-- ==== Sys2Proof/Machine/DdrCore.lean ====
section
/-! DEFINITION. The DDR5 controller under the encryption engine: the address map, lines in DRAM and in the write buffer, the line code, device
marks and line remap, the error log. File 14. -/

namespace Sys2Proof.Machine

/-- Row width (R330). -/
def Chan.rowBits (x : Chan) : Nat := if x.dens then 17 else 16

/-- Default map masks of R334, for log2 of the ranks. -/
def defaultMasks (r : Nat) : List Word :=
  ([0, 1, 2, 3, 11, 12] : List Nat).zipIdx.map (fun h => wd (2 ^ h.1 + 2 ^ (13 + r + h.2) + 2 ^ (19 + r + h.2)))

/-- Where a line lies (R333): rank, subchannel, bank group, bank, row. -/
structure LinePos where
  rank : Nat
  sc : Nat
  bg : Nat
  ba : Nat
  row : Nat
  deriving DecidableEq, Repr

/-- One hashed field bit. -/
def hashBit (mask : Word) (la : Nat) : Nat := ones (BitVec.ofNat 32 la &&& mask) % 2

/-- Position of a line address (R333). -/
def Chan.pos (x : Chan) (la : Nat) : LinePos :=
  let h (i : Nat) : Nat := hashBit (wordAt x.masks i) la; let r := x.ranks.toNat
  { rank := la / 2 ^ 13 % 2 ^ r, sc := h 0, bg := h 1 + 2 * h 2 + 4 * h 3, ba := h 4 + 2 * h 5, row := la / 2 ^ (13 + r) % 2 ^ x.rowBits }

/-- Key of a bank. -/
def LinePos.bank (p : LinePos) : Nat := ((p.rank * 2 + p.sc) * 8 + p.bg) * 4 + p.ba

/-- Line of spare i (R347). -/
def Chan.spare (x : Chan) (i : Nat) : Nat := ((x.sizeMib - 1) * 1048576 + i * 65536) / 64

/-- Line that an access to line `la` reaches, through the remap entries (R347). -/
def Chan.phys (x : Chan) (la : Nat) : Nat :=
  match (List.range 16).find? (fun i => let e := sget {} x.remap i; e.active && e.ca.toNat == la * 64) with
  | some i => x.spare i
  | none => la

/-- The DRAM cells of a line. -/
def State.dramLine (s : State) (c line : Nat) : BitVec 512 :=
  BitVec.ofNat 512 (bytesNat ((List.range 64).map (fun i => sget 0 s.ddr.mem (c * 2 ^ 38 + line * 64 + i))))

/-- Store a line in DRAM, in poisoned form or good (R341, R344). -/
def dramStore (c line : Nat) (v : BitVec 512) (poison : Bool) (s : State) : State :=
  s.onDdr (fun d => { d with
    mem := (List.range 64).foldl (fun m i => sput 0 m (c * 2 ^ 38 + line * 64 + i) (BitVec.ofNat 8 (v.toNat >>> (8 * i)))) d.mem
    poison := sput false d.poison (c * 2 ^ 32 + line) poison })

/-- Record an access to a bank in its predictor and leave the row open (R339). -/
def touchBank (c line : Nat) (s : State) : State :=
  s.ddrAtMod c (fun x =>
    let p := x.pos line
    { x with bank := smod {} x.bank p.bank (fun b => { b with
        ctr := if b.last = some p.row then satInc b.ctr else if b.ctr = 0 then 0 else b.ctr - 1
        last := some p.row, row := some p.row }) })

/-- Capture in `DDR_ERRLOG` by the rule of R129: kind 0 gives way to another kind. -/
def ddrLog (c kind : Nat) (scrub : Bool) (device line : Nat) (s : State) : State :=
  s.ddrAtMod c (fun x =>
    let p := x.pos line
    let e : DErr := { kind := BitVec.ofNat 2 kind, scrub := scrub, device := BitVec.ofNat 4 device, rank := BitVec.ofNat 2 p.rank, sc := p.sc == 1
                      ca := BitVec.ofNat 38 (line * 64) }
    { x with log := match x.log with
      | none => some e
      | some o => if o.kind = 0 ∧ kind ≠ 0 then some e else some o })

/-- A change for the next repair record (R349, R473). -/
def recordAdd (e : RecEntry) (s : State) : State :=
  if s.tst.add.contains e then s else s.onTst (fun t => { t with add := t.add ++ [e] })

/-- Serial number of the DIMM that holds a rank (R349). -/
def Chan.serialOf (x : Chan) (rank : Nat) : Word :=
  if x.serial1 = 0 ∨ x.slot1Unused ∨ 2 * rank < 2 ^ x.ranks.toNat then x.serial0 else x.serial1

/-- A corrected error is charged to a device (R342, R343): at `mark_thresh` the device is marked, if its rank and subchannel has no mark; a
second device is logged. -/
def chargeDevice (c line dev : Nat) (scrub : Bool) (s : State) : State :=
  let x := s.ddrAt c; let p := x.pos line; let key := 2 * p.rank + p.sc
  let th := max 1 (fld (s.reg 0 (blkDdr + c * 0x10000 + 4)) 23 16)
  let n := sget 0 (sget {} x.mark key).charged dev + 1
  let s := s.ddrAtMod c (fun x => { x with mark := smod {} x.mark key (fun m => { m with charged := sput 0 m.charged dev n }) })
  if n < th then s
  else if (sget {} x.mark key).marked then (if n = th then ddrLog c 0 scrub dev line s else s)
  else
    let s := s.ddrAtMod c (fun x => { x with mark := smod {} x.mark key (fun m => { m with marked := true, device := BitVec.ofNat 4 dev, rewrite := true }) })
    raise 0x2E02 (recordAdd (wd (4 * 2 ^ 28 + c * 2 ^ 24 + p.rank * 2 ^ 22 + p.sc * 2 ^ 21 + dev * 2 ^ 17), x.serialOf p.rank, 0, 0) s)

/-- The four bits that device v of a subchannel drives in a beat of the burst (R341): symbol 8v + k gives its low nibble in beat 2k and its high one in beat
2k + 1. -/
def burstNibble (sym : Nat → Byte) (v beat : Nat) : BitVec 4 := BitVec.ofNat 4 ((sym (8 * v + beat / 2)).toNat / 16 ^ (beat % 2))

/-- How the decoder ends (R342): no error, corrected with the devices charged, or uncorrectable. -/
inductive Decoded where
  | good
  | corrected (devs : List Nat)
  | lost
  deriving DecidableEq, Repr

/-- The decoder on the symbols in error, with the device mark (R342). -/
def decodeLine (m : DMark) (errs : List Nat) : Decoded :=
  if errs.isEmpty then .good
  else if m.marked then
    let out := errs.filter (fun e => e / 8 != m.device.toNat)
    if out.length ≤ 4 then .corrected (out.map (· / 8)).eraseDups else .lost
  else match (errs.map (· / 8)).eraseDups with
    | [d] => .corrected [d]
    | _ => .lost

/-- Read a line from the DIMM (R342, R344): its data, and 0 good, 1 in poisoned form, 2 uncorrectable. What the lost data read as is a free
value. -/
def dimmLine (c line : Nat) (m : DimmRead) (scrub : Bool) (s : State) : BitVec 512 × Nat × State :=
  let x := s.ddrAt c; let p := x.pos line
  let errs := (m.errs.map Fin.val).eraseDups
  let s := touchBank c line s
  let v := m.raw.getD (s.dramLine c line)
  let code := if sget false s.ddr.poison (c * 2 ^ 32 + line) then 1 else 0
  match decodeLine (sget {} x.mark (2 * p.rank + p.sc)) errs with
  | .good => (v, code, s)
  | .corrected devs =>
    let s := s.ddrAtMod c (fun x => { x with ceCount := satInc x.ceCount })
    let s := ddrLog c 0 scrub (devs.headD 15) line s
    (v, code, s.each devs (fun d => chargeDevice c line d scrub))
  | .lost =>
    let s := s.ddrAtMod c (fun x => { x with ueCount := satInc x.ueCount })
    let s := raise 0x3E04 (ddrLog c 1 scrub 15 line s)
    let (f, s) := s.take 512
    (f, 2, s)

/-- A word of a read or write buffer under its SEC-DED code (R345): 0 good, 1 corrected, 2 uncorrectable. -/
def bufWord (c line : Nat) (k : Fin 3) (s : State) : State :=
  if k = 1 then s.ddrAtMod c (fun x => { x with bufCe := satInc x.bufCe })
  else if k = 2 then raise 0x3E06 (ddrLog c 2 false 15 line (s.ddrAtMod c (fun x => { x with bufUe := satInc x.bufUe })))
  else s

/-- Read a line at the controller (R338, R342, R347): from the write buffer, or from the DIMM. -/
def ctlRead (c la : Nat) (m : DimmRead) (s : State) : BitVec 512 × Nat × State :=
  match (s.ddrAt c).wb.find? (fun w => w.la == la) with
  | some w => (w.data, b2n w.poison, s)
  | none => dimmLine c ((s.ddrAt c).phys la) m false s

/-- A whole line enters the write buffer, or merges into its entry (R338). -/
def ctlWrite (c la : Nat) (v : BitVec 512) (poison : Bool) (s : State) : State :=
  s.ddrAtMod c (fun x =>
    if x.wb.any (fun w => w.la == la) then { x with wb := x.wb.map (fun w => if w.la = la then { la := la, data := v, poison := poison } else w) }
    else { x with wb := x.wb ++ [{ la := la, data := v, poison := poison }] })

/-- Rewrite a line where it stands: in the write buffer or in DRAM. -/
def ctlRewrite (c la : Nat) (v : BitVec 512) (poison : Bool) (s : State) : State :=
  if (s.ddrAt c).wb.any (fun w => w.la == la) then ctlWrite c la v poison s else dramStore c ((s.ddrAt c).phys la) v poison s

/-- A write to a row is pending in a bank. -/
def Chan.pendingRow (x : Chan) (p : LinePos) : Bool := x.wb.any (fun w => let q := x.pos (x.phys w.la); q.bank == p.bank && q.row == p.row)

/-- The oldest line of the write buffer goes to DRAM (R338, R345): with an uncorrectable buffer word, in poisoned form. The bank returns to
normal service once no write to its row is pending (R340). -/
def drainOne (c : Nat) (k : Fin 3) (s : State) : State :=
  match (s.ddrAt c).wb with
  | [] => s
  | w :: rest =>
    let line := (s.ddrAt c).phys w.la
    let s := bufWord c line k s
    let s := touchBank c line (dramStore c line w.data (w.poison || k == 2) s)
    s.ddrAtMod c (fun x =>
      let x := { x with wb := rest }; let p := x.pos line
      { x with bank := smod {} x.bank p.bank (fun b => { b with inOrder := b.inOrder && x.pendingRow p }) })

/-- Drain the write buffer until `keep` lines are left. -/
def drainTo (c keep : Nat) : Nat → Fin 3 → State → State
  | 0, _, s => s
  | n + 1, k, s => if (s.ddrAt c).wb.length ≤ keep then s else drainTo c keep n 0 (drainOne c k s)

/-- Lines that a request touches. -/
def reqLines (ca len : Nat) : List Nat := (List.range ((ca + len) / 64 - ca / 64 + 1)).map (fun i => ca / 64 + i)

/-- Channel address of a request at a DDR port. -/
def State.reqCa (s : State) (r : NReq) : Nat := ((s.dramMap (r.addr.toNat % 2 ^ 52)).map (·.2)).getD 0

/-- A read arrives whose row has a write pending: its bank goes to in-order service (R340). -/
def readArrives (c ca : Nat) (s : State) : State :=
  s.ddrAtMod c (fun x =>
    let p := x.pos (x.phys (ca / 64))
    if x.pendingRow p then { x with bank := smod {} x.bank p.bank (fun b => { b with inOrder := true }) } else x)

/-- A channel leaves the interleave set's service: down (R337). -/
def channelDown (c : Nat) (s : State) : State :=
  let qs := (s.ddrAt c).q
  let s := s.ddrAtMod c (fun x => { x with state := .down, q := [], wb := [] })
  raise (0x3E20 + c) (s.each qs (fun r => sendRsp (ddrPort c) (rspFor r stTargetErr [] [])))

/-- Make a remap entry (R347): the line is copied to the spare after correction, or in poisoned form if it is uncorrectable. -/
def remapLine (c la origin : Nat) (m : DimmRead) (s : State) : Option (Nat × State) :=
  match (List.range 16).find? (fun i => !(sget {} (s.ddrAt c).remap i).active) with
  | none => none
  | some i =>
    let (v, code, s) := dimmLine c la m false s
    let s := dramStore c ((s.ddrAt c).spare i) v (code != 0) s
    let s := s.ddrAtMod c (fun x => { x with remap := sput {} x.remap i { active := true, origin := BitVec.ofNat 2 origin, ca := BitVec.ofNat 38 (la * 64) } })
    let x := s.ddrAt c
    some (i, raise 0x1E01 (recordAdd (wd (5 * 2 ^ 28 + c * 2 ^ 24), wd la, x.serialOf (x.pos la).rank, 0) s))

end Sys2Proof.Machine
end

::::::::::

▶ [Task objective]: Only the lines above from the one with "def chargeDevice (c" up to and including the one with "raise 0x2E02 (recordAdd" should be repeated, exactly as written.

▶ [Answer for the task]:
def chargeDevice (c line dev : Nat) (scrub : Bool) (s : State) : State :=
  let x := s.ddrAt c; let p := x.pos line; let key := 2 * p.rank + p.sc
  let th := max 1 (fld (s.reg 0 (blkDdr + c * 0x10000 + 4)) 23 16)
  let n := sget 0 (sget {} x.mark key).charged dev + 1
  let s := s.ddrAtMod c (fun x => { x with mark := smod {} x.mark key (fun m => { m with charged := sput 0 m.charged dev n }) })
  if n < th then s
  else if (sget {} x.mark key).marked then (if n = th then ddrLog c 0 scrub dev line s else s)
  else
    let s := s.ddrAtMod c (fun x => { x with mark := smod {} x.mark key (fun m => { m with marked := true, device := BitVec.ofNat 4 dev, rewrite := true }) })
    raise 0x2E02 (recordAdd (wd (4 * 2 ^ 28 + c * 2 ^ 24 + p.rank * 2 ^ 22 + p.sc * 2 ^ 21 + dev * 2 ^ 17), x.serialOf p.rank, 0, 0) s)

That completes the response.